Sunday, March 28, 2010

A Palm By Any Other Name

Even though I live across the river from Big Ben and the Boys I tend to forget my religious feast days other than Christmas. Oh I know I post a saint-a-day but that's from a fun little website that reminds me that today is San Gontrano or at least it would be if it hadn't been displaced by a greater feast.

This morning as I trundled through the Galleria in Milano towards the Metro I noticed people carrying bundles of olive branches tied with ribbons. If the bells that began sounding at 0730 hadn't been enough to remind me then those little bundles did the trick - today is Palm Sunday. The day when tradition tells us Christ road into Jerusalem on a donkey to the welcoming cries of the populace who spread palm leaves before him.

Despite what the Italians call it palms are not much in evidence here - except those carried by the clergy in procession. The congregation gets blessed olive branches. Why olive branches and not palms? I'm not really sure - but according to the GB's article in Italian Notebook it may just be that that olive trees are more plentiful? I know that back in my church going days in Toronto we always had full palm fronds for the clergy and choir and small palm crosses for the congregation.

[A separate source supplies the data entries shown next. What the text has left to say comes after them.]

theorem execDeadtimeEnd_within (t : Instant) (h : HarnessId) (phase : Fin 3) (s : State) {s9 : State} (hq : Ch P q9 s)
    (c_tb : P .tb = true) (c_link : P .link = true) (eq0 : execDeadtimeEnd t h phase s = .next s9) :
    Ch P q9 s9 := by
  unfold execDeadtimeEnd at eq0
  try dsimp only at eq0
  repeat' first | (apply event_within; case eq0 => assumption) | split at eq0 | (injection eq0 with eq0; subst eq0) | cases eq0
  all_goals repeat' first
    | dsimp only [GRes.all_ok, GRes.all_jump, GRes.all_trap, GRes.all_stop, Ans.all_reply, Ans.all_later, Ans.all_waits]
    | (with_reducible first | intro _ | assumption | exact True.intro | apply deadDone_within)
    | split
    | dsimp only

theorem cutGates_within (flag : Byte × Byte × BitVec 10) (h : HarnessId) (s : State) (hq : Ch P q9 s)
    (c_link : P .link = true) (c_har : P .har = true) :
    Ch P q9 (cutGates flag h s) := by
  unfold cutGates
  repeat' first
    | (with_reducible first
        | intro _ | assumption | apply ite_within | apply foldl_within | apply foldlFst_within
        | apply State_modHar_within)
    | (with_reducible eapply Ch.link c_link; first | assumption | apply State_modHar_within | apply ite_within | apply foldl_within)
    | split
    | dsimp only

theorem execPowerFaultCut_within (t : Instant) (h : HarnessId) (code member : Byte) (sense : BitVec 10) (mv : W16)
    (s : State) {s9 : State} (hq : Ch P q9 s) (c_tb : P .tb = true) (c_link : P .link = true) (c_har : P .har = true)
    (eq0 : execPowerFaultCut t h code member sense mv s = .next s9) :
    Ch P q9 s9 := by
  unfold execPowerFaultCut at eq0
  try dsimp only at eq0
  repeat' first | (apply event_within; case eq0 => assumption) | split at eq0 | (injection eq0 with eq0; subst eq0) | cases eq0
  all_goals repeat' first
    | dsimp only [GRes.all_ok, GRes.all_jump, GRes.all_trap, GRes.all_stop, Ans.all_reply, Ans.all_later, Ans.all_waits]
    | (with_reducible first | intro _ | assumption | exact True.intro | apply cutGates_within)
    | split
    | dsimp only

theorem execLinkSilence_within (s : State) {s9 : State} (hq : Ch P q9 s) (c_link : P .link = true)
    (c_har : P .har = true) (eq0 : execLinkSilence s = .next s9) :
    Ch P q9 s9 := by
  unfold execLinkSilence at eq0
  have e1 := Host.Outcome.next.inj eq0
  rw [← e1]
  repeat' first
    | dsimp only [GRes.all_ok, GRes.all_jump, GRes.all_trap, GRes.all_stop, Ans.all_reply, Ans.all_later, Ans.all_waits]
    | (with_reducible first
        | intro _ | assumption | exact True.intro | apply ite_within | apply forEach_within | apply cutGates_within
        | apply forEach_within)
    | (with_reducible eapply Ch.link c_link; first
        | assumption | apply cutGates_within | apply forEach_within | apply ite_within | apply forEach_within)
    | split
    | dsimp only

theorem execCpUndervoltage_within (t : Instant) (s : State) {s9 : State} (hq : Ch P q9 s) (cE : EvOk P)
    (c_tb : P .tb = true) (c_units : P .units = true) (c_xing : P .xing = true) (c_link : P .link = true)
    (c_har : P .har = true) (c_host : P .host = true) (eq0 : execCpUndervoltage t s = .next s9) :
    Ch P q9 s9 := by
  unfold execCpUndervoltage at eq0
  try dsimp only at eq0
  repeat' first | (apply event_within; case eq0 => assumption) | split at eq0 | (injection eq0 with eq0; subst eq0) | cases eq0
  all_goals repeat' first
    | dsimp only [GRes.all_ok, GRes.all_jump, GRes.all_trap, GRes.all_stop, Ans.all_reply, Ans.all_later, Ans.all_waits]
    | (with_reducible first
        | intro _ | assumption | exact True.intro | apply forEach_within | apply faultHarness_within
        | apply forEach_within)
    | split
    | dsimp only

theorem execStatusFrame_within (sdi : List Byte) (bad : Bool) (s : State) {s9 : State} (hq : Ch P q9 s) (cR : RsOk P)
    (eq0 : execStatusFrame sdi bad s = .next s9) :
    Ch P q9 s9 := by
  unfold execStatusFrame at eq0
  have e1 := Host.Outcome.next.inj eq0
  rw [← e1]
  repeat' first
    | dsimp only [GRes.all_ok, GRes.all_jump, GRes.all_trap, GRes.all_stop, Ans.all_reply, Ans.all_later, Ans.all_waits]
    | (with_reducible first | intro _ | assumption | exact True.intro | apply serveFrame_within)
    | split
    | dsimp only

theorem execStatusPeek_within (sdi : List Byte) (s : State) {s9 : State} (hq : Ch P q9 s) (cR : RsOk P)
    (eq0 : execStatusPeek sdi s = .next s9) :
    Ch P q9 s9 := by
  unfold execStatusPeek at eq0
  have e1 := Host.Outcome.next.inj eq0
  rw [← e1]
  repeat' first
    | dsimp only [GRes.all_ok, GRes.all_jump, GRes.all_trap, GRes.all_stop, Ans.all_reply, Ans.all_later, Ans.all_waits]
    | (with_reducible first | intro _ | assumption | exact True.intro | apply serveFrame_within)
    | split
    | dsimp only

theorem execReadFrame_within (sdi : List Byte) (bad : Bool) (s : State) {s9 : State} (hq : Ch P q9 s) (cR : RsOk P)
    (eq0 : execReadFrame sdi bad s = .next s9) :
    Ch P q9 s9 := by
  unfold execReadFrame at eq0
  have e1 := Host.Outcome.next.inj eq0
  rw [← e1]
  repeat' first
    | dsimp only [GRes.all_ok, GRes.all_jump, GRes.all_trap, GRes.all_stop, Ans.all_reply, Ans.all_later, Ans.all_waits]
    | (with_reducible first | intro _ | assumption | exact True.intro | apply serveFrame_within)
    | split
    | dsimp only

theorem execWriteFrame_within (sdi : List Byte) (bad : Bool) (s : State) {s9 : State} (hq : Ch P q9 s) (cR : RsOk P)
    (eq0 : execWriteFrame sdi bad s = .next s9) :
    Ch P q9 s9 := by
  unfold execWriteFrame at eq0
  have e1 := Host.Outcome.next.inj eq0
  rw [← e1]
  repeat' first
    | dsimp only [GRes.all_ok, GRes.all_jump, GRes.all_trap, GRes.all_stop, Ans.all_reply, Ans.all_later, Ans.all_waits]
    | (with_reducible first | intro _ | assumption | exact True.intro | apply serveFrame_within)
    | split
    | dsimp only

theorem execWriteApply_within (s : State) {s9 : State} (hq : Ch P q9 s) (cR : RsOk P)
    (eq0 : execWriteApply s = .next s9) :
    Ch P q9 s9 := by
  unfold execWriteApply at eq0
  have e1 := Host.Outcome.next.inj eq0
  rw [← e1]
  repeat' first
    | dsimp only [GRes.all_ok, GRes.all_jump, GRes.all_trap, GRes.all_stop, Ans.all_reply, Ans.all_later, Ans.all_waits]
    | (with_reducible first | intro _ | assumption | exact True.intro | apply ite_within | apply flushWrites_within)
    | split
    | dsimp only

theorem execClaimFrame_within (sdi : List Byte) (bad : Bool) (s : State) {s9 : State} (hq : Ch P q9 s) (cR : RsOk P)
    (eq0 : execClaimFrame sdi bad s = .next s9) :
    Ch P q9 s9 := by
  unfold execClaimFrame at eq0
  have e1 := Host.Outcome.next.inj eq0
  rw [← e1]
  repeat' first
    | dsimp only [GRes.all_ok, GRes.all_jump, GRes.all_trap, GRes.all_stop, Ans.all_reply, Ans.all_later, Ans.all_waits]
    | (with_reducible first | intro _ | assumption | exact True.intro | apply serveFrame_within)
    | split
    | dsimp only

theorem execCompleteFrame_within (sdi : List Byte) (bad : Bool) (s : State) {s9 : State} (hq : Ch P q9 s)
    (cR : RsOk P) (eq0 : execCompleteFrame sdi bad s = .next s9) :
    Ch P q9 s9 := by
  unfold execCompleteFrame at eq0
  have e1 := Host.Outcome.next.inj eq0
  rw [← e1]
  repeat' first
    | dsimp only [GRes.all_ok, GRes.all_jump, GRes.all_trap, GRes.all_stop, Ans.all_reply, Ans.all_later, Ans.all_waits]
    | (with_reducible first | intro _ | assumption | exact True.intro | apply serveFrame_within)
    | split
    | dsimp only

theorem execDoorbellFrame_within (sdi : List Byte) (bad : Bool) (s : State) {s9 : State} (hq : Ch P q9 s)
    (cR : RsOk P) (eq0 : execDoorbellFrame sdi bad s = .next s9) :
    Ch P q9 s9 := by
  unfold execDoorbellFrame at eq0
  have e1 := Host.Outcome.next.inj eq0
  rw [← e1]
  repeat' first
    | dsimp only [GRes.all_ok, GRes.all_jump, GRes.all_trap, GRes.all_stop, Ans.all_reply, Ans.all_later, Ans.all_waits]
    | (with_reducible first | intro _ | assumption | exact True.intro | apply serveFrame_within)
    | split
    | dsimp only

And in Poland colourful artificial palms are made of woven husks entwined with dried flowers and carried in procession. In some cases the fronds carried in procession are over 30 meters high. Our housekeeper Christine would always bring us blessed palms like the ones on the right.

In villages in Germany and, as I discovered on my visit to the Medieval and Renaissance galleries at the V&A, England it was not uncommon to have a figure of Christ on a donkey carried or wheeled in procession. Often the procession would wend its way through several villages with the figure being handed over to each village in turn until it ended back in its home parish.

This example of the wood carvers art from the Bode Museum in Berlin was created in the Lower Rhine Valley. It was probably brightly painted when it first appeared in procession in the late 1400s.

28 marzo - Domenica delle Palme

1 comment:

sageweb said...

wow Olive branches seem weird..how do you braid them or make little crosses out of them during church?